PROJECTS > Eric's Brothers

Eric’s Brothers is an installation that reveals a narrative in three acts based on the position of the sun in the sky: morning, midday, and evening. The materials for Eric’s Brothers are three photographs printed on transparencies and cut into horizontal strips. The transparency strips are staggered and mounted perpendicular to individual panels. Sunlight activates the panels. An image is cast from the shadow of the transparency. When aligned correctly the shadows reveal a readable photograph on one panel, while the other two panels appear disjointed and abstract. Epic in scope, it relies on the earth’s rotation around the sun for animation.

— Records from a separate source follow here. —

/-- Bytes of the channel's data that are staged or on their way (R185). -/
def occupied (d : Dma) : Nat := if dOp d = 2 then (d.rd - d.equal) + (d.rdA - d.equal) else d.rd - d.wr

def stageBytes (d : Dma) (off : Nat) (sideA : Bool) (bs : List Byte) : Dma :=
  let l := bs.zipIdx.map fun x => (off + x.2, x.1)
  let d := if sideA then { d with stagedA := d.stagedA ++ l } else { d with staged := d.staged ++ l }
  if dOp d = 2 then compareGo d.staged.length d else d

/-! ### Responses (R188, R189) -/

/-- A read's response: `sideA` says that it belongs to range A of a COMPARE. -/
def readDone (s : State) (k off : Nat) (sideA : Bool) (code : Nat) (bs : List Byte) : State :=
  let s := modDma s k fun d => { d with outR := d.outR - 1 }
  -- a COMPARE that has found its difference still ends with the fault of a read that it issued (R189)
  if chState s k = 3 ∧ code ≠ 0 ∧ (dmaOf s k).code = 0 then modDma s k fun d => { d with code := code, failElem := d.elem }
  else if chState s k ≠ 2 then s
  else if code ≠ 0 then endDesc s k code
  else settle (modDma s k fun d => stageBytes d off sideA bs) k

/-- A write's response; `unit` is its element. -/
def writeDone (s : State) (k unit off code n : Nat) : State :=
  let s := modDma s k fun d => { d with outW := d.outW - 1 }
  if code = 0 then
    let p := chPage k
    setWide s p (RDMA.CH_BYTES_LO (k % 32)).off (satAdd 64 (wideOf s p (RDMA.CH_BYTES_LO (k % 32)).off) n)
  else
    let d := dmaOf s k
    let at_ := if dList d then unit else off
    let first := d.code = 0
    let s := modDma s k fun d => { d with
      failAt := some (match d.failAt with | some x => min x at_ | none => at_),
      code := if first then code else d.code, failElem := if first then unit else d.failElem }
    if chState s k = 2 then setChState s k 3 else s

/-! ### Beats (R185 to R187, R196 to R198) -/

/-- Sends a remote request in a DATA frame (R403); `none` when no tag is free. The code is that of a dropped frame. -/
def farReq (s : State) (k : Nat) (write : Bool) (a n be : Nat) (d : List Byte) (why : Purpose) : Option (State × Nat) :=
  let src := chInit k
  match freeTag s src with
  | none => none
  | some g =>
    let dev := getF s (chPage k) (ZLNK.RDEV_DEV (k % 32))
    let pk : Pkt := { blankPkt with src := src, tag := g, write := write, addr := a, nbytes := n, be := be, data := d,
                                    flits := if write then 2 else 1 }
    let s := { s with txns := put none s.txns (256 * src + g) (some ⟨why, write, n, a, false, s.age⟩) }
    let r := sendData s (k / 32 - 17) dev pk
    if r.2 = 0 then some (r.1, 0) else some ({ r.1 with txns := put none r.1.txns (256 * src + g) none }, r.2)

/-- Limiter credit after the addition of the region cycle of a beat, of which `used` have passed in this tick: a tick has ten, and
the tick adds for those that had no beat (R198). -/
def gain (s : State) (k used c : Nat) : Nat := if used < 10 then min (chCap s k) (c + chShare s k) else c

def mayBeat (s : State) (k used c : Nat) : Bool := decide (chShare s k = 0) || decide (256 ≤ gain s k used c)

/-- Least offset of a write of the channel's whole range that has no response yet. -/
def oldestWrite (s : State) (k : Nat) : Option Nat :=
  s.txns.foldl (fun m x =>
    match x.2.map Txn.purpose with
    | some (.dmaWrite ch _ off) => if ch = k then some ((m.map fun y => min y off).getD off) else m
    | _ => m) none

/-- A write that far ahead of one that may still fail would change bytes beyond the 1,024 of R190. -/
def tooFarAhead (s : State) (k size : Nat) : Bool :=
  !(dList (dmaOf s k)) && (oldestWrite s k).any fun o => decide (o + 1024 < (dmaOf s k).wr + size)

/-- The next read beat: side A or B, offset, address and size; size 0 when there is none to issue. -/
def nextRead (s : State) (k : Nat) : Bool × Nat × Nat × Nat :=
  let d := dmaOf s k
  let n := jobLen d
  let sideA := decide (dOp d = 2) && decide (d.rdA < d.rd)
  let off := if sideA then d.rdA else d.rd
  let a := (if sideA then dA d else jobSrc d) + off
  let size := min (64 - a % 64) (n - off)
  let size :=
    match feederOf s k with
    | some e => min (min 64 (n - off)) (4 * epCount s (k / 32) e - off)
    | none => size
  if chState s k ≠ 2 ∨ dOp d = 1 ∨ d.code ≠ 0 ∨ d.differ ∨ (dList d = true ∧ dLen d ≤ d.elem) then (sideA, off, a, 0)
  else if 1024 < occupied d + size then (sideA, off, a, 0)
  else (sideA, off, a, size)

def countRead (s : State) (k : Nat) (sideA : Bool) (size : Nat) : State :=
  modDma s k fun d =>
    let d := { d with creditR := gain s k d.usedR d.creditR - (if chShare s k = 0 then 0 else 256), usedR := d.usedR + 1, outR := d.outR + 1 }
    if sideA then { d with rdA := d.rdA + size } else { d with rd := d.rd + size }

/-- Reads tokens from the ring of the endpoint that feeds the channel (R235). -/
def ringBytes (s : State) (r e off : Nat) : Nat → List Byte × List Nat × State
  | 0 => ([], [], s)
  | n + 1 =>
    let prev := ringBytes s r e off n
    let q := epSeq s r e + 2 ^ 32 - epCount s r e + off / 4 + n
    let x := ringLoad prev.2.2 r e q
    (prev.1 ++ toBytes 4 x.1.data.toNat, if x.1.err then prev.2.1 ++ [off + 4 * n] else prev.2.1, x.2)

/-- Issues the next read beat. With `direct` it is performed at once at its target instead of on the network. -/
def readBeat (s : State) (k : Nat) (direct : Bool) : Option State :=
  let b := nextRead s k
  let sideA := b.1
  let off := b.2.1
  let a := b.2.2.1
  let n := b.2.2.2
  if n = 0 then none
  else
    match feederOf s k with
    | some e =>
      let x := ringBytes s (k / 32) e off (n / 4)
      let s := countRead x.2.2 k false n
      let s := modDma s k fun d => { d with poisoned := d.poisoned ++ x.2.1 }
      some (readDone s k off false 0 x.1)
    | none =>
      if isFar s k sideA then
        if isCfgTx s k then
          (if reachCode a ≠ 0 then some (endDesc s k (reachCode a))
           else
             let x := blockRead s (.of (chInit k)) a n
             some (readDone (countRead x.2.2 k sideA n) k off sideA x.2.1 (spanOf x.1 (a % 64) n)))
        else
          (farReq s k false a n 0 [] (.dmaRead k off sideA)).map fun r =>
            if r.2 = 0 then countRead r.1 k sideA n else endDesc r.1 k r.2
      else if isHostAddr k a then
        some (readDone (countRead s k sideA n) k off sideA 0 (hostBytes s (a % 2 ^ 47) n))
      else if reachCode a ≠ 0 then some (endDesc s k (reachCode a))
      else if routeRefused s (chInit k) a then some (endDesc s k 0x33)
      else if direct then
        (if placeHeld s (chInit k) (placeOf a) then none
         else
           let x := blockRead s (.of (chInit k)) a n
           some (readDone (countRead x.2.2 k sideA n) k off sideA x.2.1 (spanOf x.1 (a % 64) n)))
      else
        (sendReq s (chInit k) (decide (4 ≤ chPrio s k)) false a n 0 [] false (.dmaRead k off sideA)).map fun s =>
          countRead s k sideA n

/-- The next write beat: offset, address, size, data and poison; size 0 when there is none to issue. -/
def nextWrite (s : State) (k : Nat) : Nat × Nat × Nat × List Byte × Bool :=
  let d := dmaOf s k
  let n := jobLen d
  let a := jobDst d + d.wr
  let full := if isCfgTx s k then min 64 (n - d.wr) else min (64 - a % 64) (n - d.wr)
  let bad := d.poisoned.contains d.wr
  let size := if bad then min 4 full else
    (match d.poisoned.find? (fun o => decide (d.wr < o) && decide (o < d.wr + full)) with
     | some o => o - d.wr
     | none => full)
  let aux := toBytes 4 (dWord d 6)
  let data := (List.range size).map fun i =>
    if dOp d = 1 then aux.getD ((a + i) % 4) 0 else stagedGet d.staged (d.wr + i)
  let ready :=
    dOp d == 1 ||
      (stagedHas d.staged d.wr size && (dOp d != 3 || (d.rd == n && d.outR == 0)) && (!(dList d) || d.wr != 0 || d.outW == 0))
  if chState s k ≠ 2 ∨ dOp d = 2 ∨ d.code ≠ 0 ∨ ready = false ∨ (dList d = true ∧ dLen d ≤ d.elem) ∨ tooFarAhead s k size = true then
    (d.wr, a, 0, [], false)
  else (d.wr, a, size, data, bad)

On a cloudy day the piece does not cast an image and remains sculptural.

The use of sunlight as activator references Daguerre’s Diorama in which large-scale landscape paintings became dramatized, showing the changes of seasons by manipulating daylight onto theater scrims. Eric’s Brothers also becomes a performance. It tells a story, relies upon optical magic, and interacts with the environment. As in theater the experience is never the same, creating an individual encounter based on the time of day and the viewer’s location. The narrative itself is cyclical. In the morning panel Eric and his brothers build a fire. The midday panel shows the monumental scale of the fire burning at night. The evening panel depicts the smoke that burned through the next day. The gestures evoke points of transition: building, burning, ash.

Eric was raised in public housing. His father worked in construction and eventually was able to start an independent construction business. The whole family worked for the business. Eric’s brothers were builders, his mother kept the books, and his uncle and father acted as both builders and managers. Eric’s family bought property and built a house with reclaimed wood that his father had collected throughout his years in construction. In 2009 the business collapsed with the housing bubble.

Eric’s Brothers is a conversation within layered cycles. The rise and fall of a family business is acted out in the inevitability of a constructed fire burning. The installation’s site and scale in the context of a city having experienced a housing boom echoes the larger economic crisis within the story of one family.